Hati Sofi terenyuh. Ia menggelayut di lengan Vallena dengan manja.
Setelah terdiam beberapa saat, Vallena melanjutkan, "Aku memiliki banyak trauma di masa lalu. Salah satunya takut dibenci dan ditinggalkan. Aku masih ingat, dulu daddy-ku sangat menyayangiku. Bahkan, aku lebih menikmati waktu saat bersama daddy ketimbang dengan mom. Namun, tiba-tiba, daddy jarang pulang dan muncul di rumah. Setiap kali melihatku, daddy menghindar. Setahun kemudian, orang tuaku bercerai."
Sofi memandang Vallena penuh empati, "Kenapa ayahmu bersikap begitu?"
"Kata mom, sebab ia tak bisa menerima bahwa anaknya adalah seorang transgender. Kesedihan memenuhi rongga hatiku. Ditinggalkan oleh orang yang kucintai sepenuh hati karena aku tak sesuai ekspektasinya. Untuk itu juga aku sangat berterima kasih pada mom, hanya dia yang menemani dan selalu mendukungku. Mungkin karena itu juga, mom sangat takut identitasku terbongkar. Ia berupaya memaksaku segera melakukan operasi pergantian kelamin," kenang Vallena. Matanya memancarkan kesedihan. Samar-samar teringat wajah ayahnya yang mulai pudar. Namun sisa-sisa kebersamaan mereka, masih tersimpan di relungnya.
"Kau tidak pernah berhubungan dengan ayahmu lagi?" tanya Sofi.
"Tak pernah. Kata mom, ia sudah berusaha menghubungi daddy, tapi daddy menolak. Ia tak mau bertemu denganku lagi."
"Oh, Vall," Sofi mengusap pundak Vallena dengan lembut. Pasti berat merasa dibenci oleh ayah sendiri.

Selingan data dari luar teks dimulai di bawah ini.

/-- A read changes the response alone. -/
theorem step_read_cases (s : State) (off : Offset) (size : Nat) :
    ∃ a, step (s.offer (.access (.read off size))) = .next (s.respond a) := by
  cases hrst : s.rst
  · rw [step_offer, takeEvent_read hrst]
    rcases memRead_cases off size s with h | ⟨d, h⟩
    · exact ⟨_, h⟩
    · exact ⟨_, h⟩
  · exact ⟨.err, takeEvent_inReset hrst (.read off size)⟩

/-- A read does not depend on the response before it. -/
theorem step_read_respond (s : State) (a : Response) (off : Offset) (size : Nat) :
    step ((s.respond a).offer (.access (.read off size))) = step (s.offer (.access (.read off size))) := rfl

end Repetition

/-- Settles O22: a repeated command meets the check it met before, and a read answers from the block, which it leaves
as it was. -/
theorem repetitionIsIdempotent : Obligations.RepetitionIsIdempotent := by
  unfold Obligations.RepetitionIsIdempotent
  refine ⟨fun i s t hi h => ?_, fun idx s t hraises h => exec_push_again hraises h,
    fun s t j v hrst h => digestWrite_again hrst h, fun s t off size h => ?_⟩
  · rcases hi with rfl | rfl | rfl | rfl
    · rfl
    · exact exec_clear_again h
    · exact exec_split_again h
    · exact exec_compare_again h
  · obtain ⟨a, ha⟩ := step_read_cases s off size
    cases ha.symm.trans h
    exact ⟨rfl, (step_read_respond s a off size).trans ha⟩

end Sys2Proof.Proofs.Bus

/-! ### The encoding: one word for each command, and the words that have none (30_encoding.md) -/

namespace Sys2Proof.Proofs.Encoding

open Sys2Proof.Machine Sys2Proof.Proofs.BlockChanges

/-- Settles O1: the three fields of an encoded command are the command's own, so every check of R84 passes
(`decode_encode`). -/
theorem decodeOfEncodeIsTheCommand : Obligations.DecodeOfEncodeIsTheCommand :=
  fun i _ => decode_encode i

/-- Settles O2: a word is its three fields, and those of a decoded word are the command's (`encode_of_decode`). -/
theorem encodeOfDecodedIsTheWord : Obligations.EncodeOfDecodedIsTheWord :=
  fun _ _ hdecode => encode_of_decode hdecode

/-! The map of R89 -/

/-- The legal words are the encodings, one for each command. -/
theorem decode_eq_command_iff {v : Word} {i : Instr} : decode v = .command i ↔ encode i = v :=
  ⟨encode_of_decode, fun h => h ▸ decode_encode i⟩

theorem encode_injective : Function.Injective encode := fun i _ h =>
  Decoded.command.inj ((decode_encode i).symm.trans (decode_eq_command_iff.mpr h.symm))

theorem setOf_legal_eq_range_encode : {v : Word | ∃ i, decode v = .command i} = Set.range encode :=
  Set.ext fun _ => exists_congr fun _ => decode_eq_command_iff

/-- A row with all 32 bits in its mask: its pattern is the command's word. -/
theorem decode_iff_of_fullMask (v : Word) (i : Instr) :
    decode v = .command i ↔ v &&& 0xFFFFFFFF#32 = encode i := by
  rw [decode_eq_command_iff, show 0xFFFFFFFF#32 = BitVec.allOnes 32 from rfl, BitVec.and_allOnes, eq_comm]

/-- PUSH's mask keeps OP and RSV and drops IDX (R83, R89). -/
theorem and_pushMask (v : Word) : v &&& 0xFFFFF800#32 = opField v ++ (rsvField v ++ 0#11) := by
  calc v &&& 0xFFFFF800#32
      = (opField v ++ (rsvField v ++ idxField v)) &&& (BitVec.allOnes 4 ++ (BitVec.allOnes 17 ++ 0#11)) :=
        congrArg (· &&& 0xFFFFF800#32) (word_eq_fields v)
    _ = opField v ++ (rsvField v ++ 0#11) := by
        rw [BitVec.and_append, BitVec.and_append, BitVec.and_allOnes, BitVec.and_allOnes, BitVec.and_zero]

theorem word_eq_iff_fields (v v' : Word) :
    v = v' ↔ opField v = opField v' ∧ rsvField v = rsvField v' ∧ idxField v = idxField v' := by
  refine ⟨fun h => h ▸ ⟨rfl, rfl, rfl⟩, fun ⟨hop, hrsv, hidx⟩ => ?_⟩
  rw [word_eq_fields v, word_eq_fields v', hop, hrsv, hidx]

/-- The row of PUSH: OP is 2, RSV is 0, and IDX is anything. -/
theorem decode_push_iff (v : Word) :
    decode v = .command (.push (idxField v)) ↔ v &&& 0xFFFFF800#32 = 0x20000000#32 := by
  have hpattern : 0x20000000#32 = encode (.push 0#11) := rfl
  rw [decode_eq_command_iff, and_pushMask, hpattern, eq_comm, word_eq_iff_fields, word_eq_iff_fields,
    opField_fields, rsvField_fields, idxField_fields]
  simp [opOf, idxOf]

/-- A word that decodes to a PUSH pushes its own IDX field. -/
theorem exists_push_iff (v : Word) :
    (∃ idx, decode v = .command (.push idx)) ↔ v &&& 0xFFFFF800#32 = 0x20000000#32 := by
  rw [← decode_push_iff]
  refine ⟨fun ⟨idx, h⟩ => ?_, fun h => ⟨_, h⟩⟩
  obtain ⟨-, -, hidx⟩ := fields_of_decode h
  rw [hidx]
  exact h

theorem exists_instr_iff {p : Instr → Prop} :
    (∃ i, p i) ↔ p .nop ∨ p .clear ∨ (∃ idx, p (.push idx)) ∨ p .split ∨ p .compare := by
  constructor
  · rintro ⟨_ | _ | idx | _ | _, h⟩ <;> tauto
  · rintro (h | h | ⟨_, h⟩ | h | h) <;> exact ⟨_, h⟩

/-- Row by row: a word decodes to a command if and only if it matches a row. -/
theorem legal_iff_matches_row (v : Word) :
    (∃ i, decode v = .command i) ↔ ∃ r ∈ opcodeRows, v &&& r.mask = r.pattern := by
  rw [exists_instr_iff, exists_push_iff]
  simp only [decode_iff_of_fullMask, opcodeRows, List.exists_mem_cons_iff, List.not_mem_nil, false_and, exists_false,
    or_false]
  rfl

/-- Every mask keeps all of OP. -/
theorem opField_of_matches {v : Word} {r : OpcodeRow} (hr : r ∈ opcodeRows) (h : v &&& r.mask = r.pattern) :
    opField v = opField r.pattern := by
  have hmask : ∀ r ∈ opcodeRows, opField r.mask = BitVec.allOnes 4 := by decide
  calc opField v = opField v &&& opField r.mask := by rw [hmask r hr, BitVec.and_allOnes]
    _ = opField (v &&& r.mask) := BitVec.extractLsb'_and.symm
    _ = opField r.pattern := by rw [h]

/-- The rows are told apart by OP. -/
theorem row_eq_of_opField : ∀ r ∈ opcodeRows, ∀ r' ∈ opcodeRows, opField r.pattern = opField r'.pattern → r = r' := by
  decide

/-- The commands: the 2048 PUSHes and the four without an operand. -/
def instrEquiv : Instr ≃ WordIndex ⊕ Fin 4 where
  toFun
    | .nop => .inr 0
    | .clear => .inr 1
    | .push idx => .inl idx
    | .split => .inr 2
    | .compare => .inr 3
  invFun
    | .inl idx => .push idx
    | .inr 0 => .nop
    | .inr 1 => .clear
    | .inr 2 => .split
    | .inr 3 => .compare
  left_inv i := by cases i <;> rfl
  right_inv
    | .inl _ => rfl
    | .inr j => by fin_cases j <;> rfl

theorem card_bitVec (n : Nat) : Nat.card (BitVec n) = 2 ^ n :=
  (Nat.card_congr BitVec.equivFin.toEquiv).trans (Nat.card_fin _)

theorem card_instr : Nat.card Instr = 2052 := by
  rw [Nat.card_congr instrEquiv, Nat.card_sum, card_bitVec, Nat.card_fin]
  rfl

theorem ncard_legal : Set.ncard {v : Word | ∃ i, decode v = .command i} = 2052 := by
  rw [setOf_legal_eq_range_encode, Set.ncard_range_of_injective encode_injective, card_instr]

theorem ncard_notLegal : Set.ncard {v : Word | ¬ ∃ i, decode v = .command i} = 2 ^ 32 - 2052 := by
  rw [← Set.compl_ofPred, Set.ncard_compl, card_bitVec, ncard_legal]

/-- Settles O3: the legal words are the range of `encode`, which the rows describe one by one and OP keeps apart; they
are as many as the commands, `encode` being injective. -/
theorem opcodeMapIsCompleteAndDisjoint : Obligations.OpcodeMapIsCompleteAndDisjoint :=
  ⟨legal_iff_matches_row,
    fun _ r r' hr hr' h h' =>
      row_eq_of_opField r hr r' hr' ((opField_of_matches hr h).symm.trans (opField_of_matches hr' h')),
    fun v => ⟨decode_iff_of_fullMask v .nop, decode_iff_of_fullMask v .clear, decode_push_iff v,
      decode_iff_of_fullMask v .split, decode_iff_of_fullMask v .compare⟩,
    ncard_legal, ncard_notLegal⟩

/-! The illegal words -/

/-- The words of R85 fail the checks of R84. -/
theorem decode_illegal_of_fields {v : Word}
    (h : 5 ≤ (v.extractLsb' 28 4).toNat ∨ v.extractLsb' 11 17 ≠ 0#17
      ∨ (v.extractLsb' 28 4 ≠ 2#4 ∧ v.extractLsb' 0 11 ≠ 0#11)) : ∃ why, decode v = .illegal why :=
  (decode_illegal_iff v).mpr (h.imp_left BitVec.lt_def.mpr)

/-- An illegal word on the bus is answered OK and raises ILLEGAL (R85, R151). -/
theorem step_cmdWrite_illegal {s : State} {v : Word} (hrst : s.rst = false) (h : ∃ why, decode v = .illegal why) :
    step (s.offer (cmdWrite v)) = .next ((s.respond .ok).setBlk (s.blk.raise .illegal)) := by
  obtain ⟨why, hdecode⟩ := h
  rw [step_offer, takeEvent_cmdWrite hrst, execute_illegal hdecode, State.respond_blk]

/-- Settles O5: the words of R85 are the ones `decode` refuses, and their write is the raise of ILLEGAL alone. -/
theorem illegalWordSetsOnlyIllegal : Obligations.IllegalWordSetsOnlyIllegal := by
  unfold Obligations.IllegalWordSetsOnlyIllegal
  refine ⟨fun s v hrst hfields => step_cmdWrite_illegal hrst (decode_illegal_of_fields hfields),
    fun s v hrst hv => ?_⟩
  have hillegal : ∃ why, decode v = .illegal why := by
    rcases hv with rfl | rfl
    · exact ⟨.reservedOp, by decide⟩
    · exact ⟨.operandOnNone, by decide⟩
  exact ⟨_, step_cmdWrite_illegal hrst hillegal, rfl, rfl, rfl, rfl, rfl⟩

/-! The pseudo-instructions of R88 -/

/-- The word of PUSH as R89 writes it: the pattern with the index in its low bits. -/
theorem encode_push (idx : WordIndex) : encode (.push idx) = 0x20000000#32 ||| idx.setWidth 32 := by
  have hidx : idx.toNat < 2 ^ 32 := lt_of_lt_of_le idx.isLt (by decide)
  apply BitVec.eq_of_toNat_eq
  calc (encode (.push idx)).toNat = 2 <<< 28 ||| (0#17 ++ idx).toNat := BitVec.toNat_append 2#4 (0#17 ++ idx)
    _ = 2 <<< 28 ||| idx.toNat := by rw [BitVec.toNat_append, BitVec.toNat_zero, Nat.zero_shiftLeft, Nat.zero_or]
    _ = (0x20000000#32 ||| idx.setWidth 32).toNat := by
      rw [BitVec.toNat_or, BitVec.toNat_setWidth, Nat.mod_eq_of_lt hidx]
      rfl

theorem expand_load (is : List WordIndex) :
    (AsmLine.load is).expand
      = .write 0x00#8 4 0x10000000#32 :: is.map (fun i => .write 0x00#8 4 (0x20000000#32 ||| i.setWidth 32)) := by
  simp only [← encode_push]
  rfl

/-- Bit k of digest word j, the first at bit 31, is digest bit 32j + k (R12, R88). -/
theorem getMsbD_digestWord (d : Digest) {j k : Nat} (hj : j < 8) (hk : k < 32) :
    (digestWord d j).getMsbD k = d.getMsbD (32 * j + k) := by
  rw [digestWord, BitVec.getMsbD_extractLsb', decide_eq_true hk, decide_eq_true (by omega), Bool.true_and,
    Bool.true_and]
  congr 1
  omega

theorem wf_readEnt_iff (n : Nat) : (AsmLine.readEnt n).wf = true ↔ n = 4 ∨ n = 5 ∨ n = 6 ∨ n = 7 ∨ n = 8 := by
  simp only [AsmLine.wf, Bool.and_eq_true, decide_eq_true_eq]
  omega

/-- Settles O49: the lines are maps over the indices and over the register numbers; `encode_push` and
`getMsbD_digestWord` give the words written. -/
theorem pseudoInstructionsExpandAsStated : Obligations.PseudoInstructionsExpandAsStated := by
  unfold Obligations.PseudoInstructionsExpandAsStated
  refine ⟨fun is => ⟨expand_load is, by simp [expand_load]⟩, fun d => ⟨by simp [AsmLine.expand], fun j hj => ?_⟩,
    fun n => ⟨by simp [AsmLine.expand], fun j hj => ?_⟩, fun is => by simp [AsmLine.wf], wf_readEnt_iff⟩
  · exact ⟨digestWord d j, by simp [AsmLine.expand, hj, writeReq], fun k hk => getMsbD_digestWord d hj hk⟩
  · simp [AsmLine.expand, hj, readReq]

/-- Settles O4: each word of R90 is decoded, and each command encoded. -/
theorem encodingExamplesDecodeAsWritten : Obligations.EncodingExamplesDecodeAsWritten := by
  unfold Obligations.EncodingExamplesDecodeAsWritten
  decide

Sosok Bara yang tegas, mendadak berkelindan di benak Sofi. Ketakutan akan penolakan ayahnya atas perjalanan hidup Vallena yang rumit membayangi. Tapi ia yakin, ayahnya adalah orang yang bijak. Dalam hati ia berdoa agar kedua orang tuanya bisa mendukung jalinan cintanya dengan Vallena.
"Vall, setelah semuanya beres, kamu bisa mencari ayahmu lagi. Menunjukkan dirimu yang sekarang, ia pasti akan menerimamu dengan tangan terbuka," imbuh Sofi.
Vallena mendengkus, "Untuk apa? Ke mana dia saat dulu aku membutuhkannya? Aku juga merasa marah dan kecewa pada ayahku, Sof."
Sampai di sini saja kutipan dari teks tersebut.